Stop rebuilding the same marketing report every week
Every marketing team knows the ritual. Log into six platforms, export six spreadsheets, reconcile campaign names that never match, paste it all into a deck, and write the commentary before the numbers go stale. It eats a day a week and the report is out of date the moment you hit send. Roiwerk builds and runs the pipeline that does all of it automatically, so your numbers are always current and your team spends its hours acting on the data instead of assembling it.
The monthly report eats a week you do not have
Reporting is the most automatable job in marketing and the one most teams still do entirely by hand. Someone opens Google Ads, exports last month's spend and conversions, then does it again in Meta Ads Manager, then LinkedIn Campaign Manager, then GA4, then Search Console, then the CRM. Each platform names things differently, uses a different attribution window, and counts a conversion its own way, so before any analysis happens there is an hour of copy-paste and another hour of reconciling mismatched labels in a spreadsheet.

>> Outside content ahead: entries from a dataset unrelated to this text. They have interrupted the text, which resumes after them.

-- ==== Sys2Proof/Machine/HostQ.lean ====
section
/-! DEFINITION. Host queues: registers, acceptance, dispatch decisions, completions and the replay after a warm reset (R82 to R97). -/

namespace Sys2Proof.Machine

/-! Registers and rings (R82, R83). -/

def State.hq (s : State) (q : Nat) : HQueue := s.queues.get HQueue.reset q
def State.setHq (s : State) (q : Nat) (h : HQueue) : State := { s with queues := s.queues.put q h }
def HQueue.en (h : HQueue) : Bool := bit h.qctl 0
def HQueue.loc (h : HQueue) : Bool := bit h.qctl 1
def HQueue.priv (h : HQueue) : Bool := bit h.qctl 2
def HQueue.tier (h : HQueue) : Nat := fld h.qctl 3 3
def HQueue.size (h : HQueue) : Nat := 2 ^ fld h.qctl 8 5
def HQueue.vec (h : HQueue) : Nat := fld h.qctl 16 11
def HQueue.stoppedQ (h : HQueue) : Bool := bit h.qstat 8

/-- The local part of an address in device memory (log 63). -/
def devPart (a : Nat) : Nat := a % 2 ^ 58
/-- Whether the command processor can access bytes of a ring: device memory where a home answers; the host's memory always, since nothing here says
when an access of CXL.cache fails (DESIGN CHOICE, log 126). -/
def State.ringOk (s : State) (dev : Bool) (a : Nat) : Bool :=
  !dev || (match homeOf (devPart a) with | .hbm _ | .tier _ | .sp _ | .ps _ => !(s.isPoison (devPart a)) && !(s.lost (devPart a)) | _ => false)
def State.ringGet (s : State) (dev : Bool) (a n : Nat) : Nat := if dev then s.bytes (devPart a) n else getBytes a n s.hostMem
def State.ringPut (s : State) (dev : Bool) (a n v : Nat) : State :=
  if dev then s.putMem (devPart a) n v else { s with hostMem := putBytes a n v s.hostMem }

/-- A queue stopped (R82, R83): cause 1 SEQGAP, 2 BADADDR. -/
def State.stopQ (s : State) (q cause : Nat) : State := s.setHq q { s.hq q with qstat := BitVec.ofNat 64 (256 + cause) }
/-- Whether the command processor serves queues (R11). -/
def State.serving (s : State) : Bool := s.dev.rst == .ready

/-- TAIL_WORD_READ (R83). `unit`: the queue. -/
def execTailWordRead (s : State) : Host.Outcome State Fault Refusal :=
  let q := s.unit
  let h := s.hq q
  let a := h.qtaila.toNat / 8 * 8
  if s.serving = false ∨ h.en = false ∨ h.stoppedQ = true then .next s
  else if s.ringOk h.loc a then .next (s.setHq q { h with tail := BitVec.ofNat 64 (s.ringGet h.loc a 8) })
  else .next (s.stopQ q 2)

/-! Entries (R85 to R87). -/

def entOp (e : Row) : Nat := enF e 0x11 1
def entFlags (e : Row) : Nat := enF e 0x12 2
def entDeadline (e : Row) : Nat := enF e 8 8
/-- The payload fields of each opcode: offset and bytes (R86). -/
def payFields (op : Nat) : List (Nat × Nat) :=
  match op with
  | 1 => [(0x20, 8), (0x28, 4), (0x2C, 1), (0x2D, 1), (0x2E, 2), (0x30, 4), (0x38, 8)]
  | 2 => [(0x20, 8), (0x28, 8), (0x30, 8), (0x38, 1)]
  | 3 => [(0x20, 8), (0x28, 8)]
  | 4 => [(0x20, 8)]
  | 5 => [(0x20, 8), (0x28, 2)]
  | 6 => [(0x20, 1), (0x22, 2), (0x24, 1)]
  | 7 | 8 => [(0x20, 8), (0x28, 1), (0x30, 8)]
  | 9 => [(0x20, 1)]
  | _ => []
/-- Units built of a MAPSET kind (R7, R409). -/
def unitsOf (kind : Nat) : Nat := [512, 32, 8, 16, 48, 12, 256].getD kind 0
/-- The listed values of the payload fields (R87). -/
def payOk (e : Row) : Bool :=
  match entOp e with
  | 1 => decide (enF e 0x2C 1 ≤ 4) && decide (enF e 0x2D 1 ≤ 7) && decide (1 ≤ enF e 0x30 4)
  | 2 => enF e 0x30 8 % 128 == 0 && decide (enF e 0x30 8 ≤ 2 ^ 40) && decide (enF e 0x38 1 ≤ 1)
  | 6 => decide (enF e 0x20 1 ≤ 6) && decide (enF e 0x24 1 ≤ 1) && decide (enF e 0x22 2 < unitsOf (enF e 0x20 1))
  | 7 => decide (enF e 0x28 1 ≤ 1)
  | 8 => decide (enF e 0x28 1 ≤ 2)
  | 9 => decide (enF e 0x20 1 ≤ 1)
  | op => decide (op ≤ 9)
/-- Whether every payload byte that the opcode does not name is zero. -/
def payZero (e : Row) : Bool :=
  (List.range 96).all fun i =>
    (payFields (entOp e)).any (fun f => decide (f.1 ≤ 0x20 + i) && decide (0x20 + i < f.1 + f.2)) || enF e (0x20 + i) 1 == 0
/-- The status with which an accepted entry is refused (R87): BADCMD 1, then PRIV 6 (DEDUCED, log 85). -/
def entRefused (h : HQueue) (e : Row) : Option Nat :=
  if enF e 0x10 1 ≠ h.tier ∨ entFlags e / 8 ≠ 0 ∨ enF e 0x14 12 ≠ 0 ∨ payZero e = false ∨ payOk e = false then some 1
  else if (entOp e = 3 ∨ entOp e = 4 ∨ entOp e = 6) ∧ h.priv = false then some 6
  else none

/-- The commands of a queue in the journal. -/
def State.cmdsOf (s : State) (q : Nat) : List (Nat × Cmd) := s.cmds.filter fun c => c.2.queue == q
/-- Whether the completion slot of a SEQ holds nothing that the host has not consumed (R87, R92). -/
def HQueue.slotFree (h : HQueue) (seq : Nat) : Bool := decide ((seq + 2 ^ 64 - h.qcdone.toNat) % 2 ^ 64 < h.size)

Then the real work starts: building the same charts you built last month, writing the commentary, and formatting it into a deck for the leadership meeting. By the time it lands, the data is a week old and nobody can drill into a surprising number without going back to the raw exports. Worse, the process is fragile. The one person who knows how the master spreadsheet is wired goes on holiday and reporting quietly stops. This is assembly work, not analysis, and assembly is exactly what a machine should own.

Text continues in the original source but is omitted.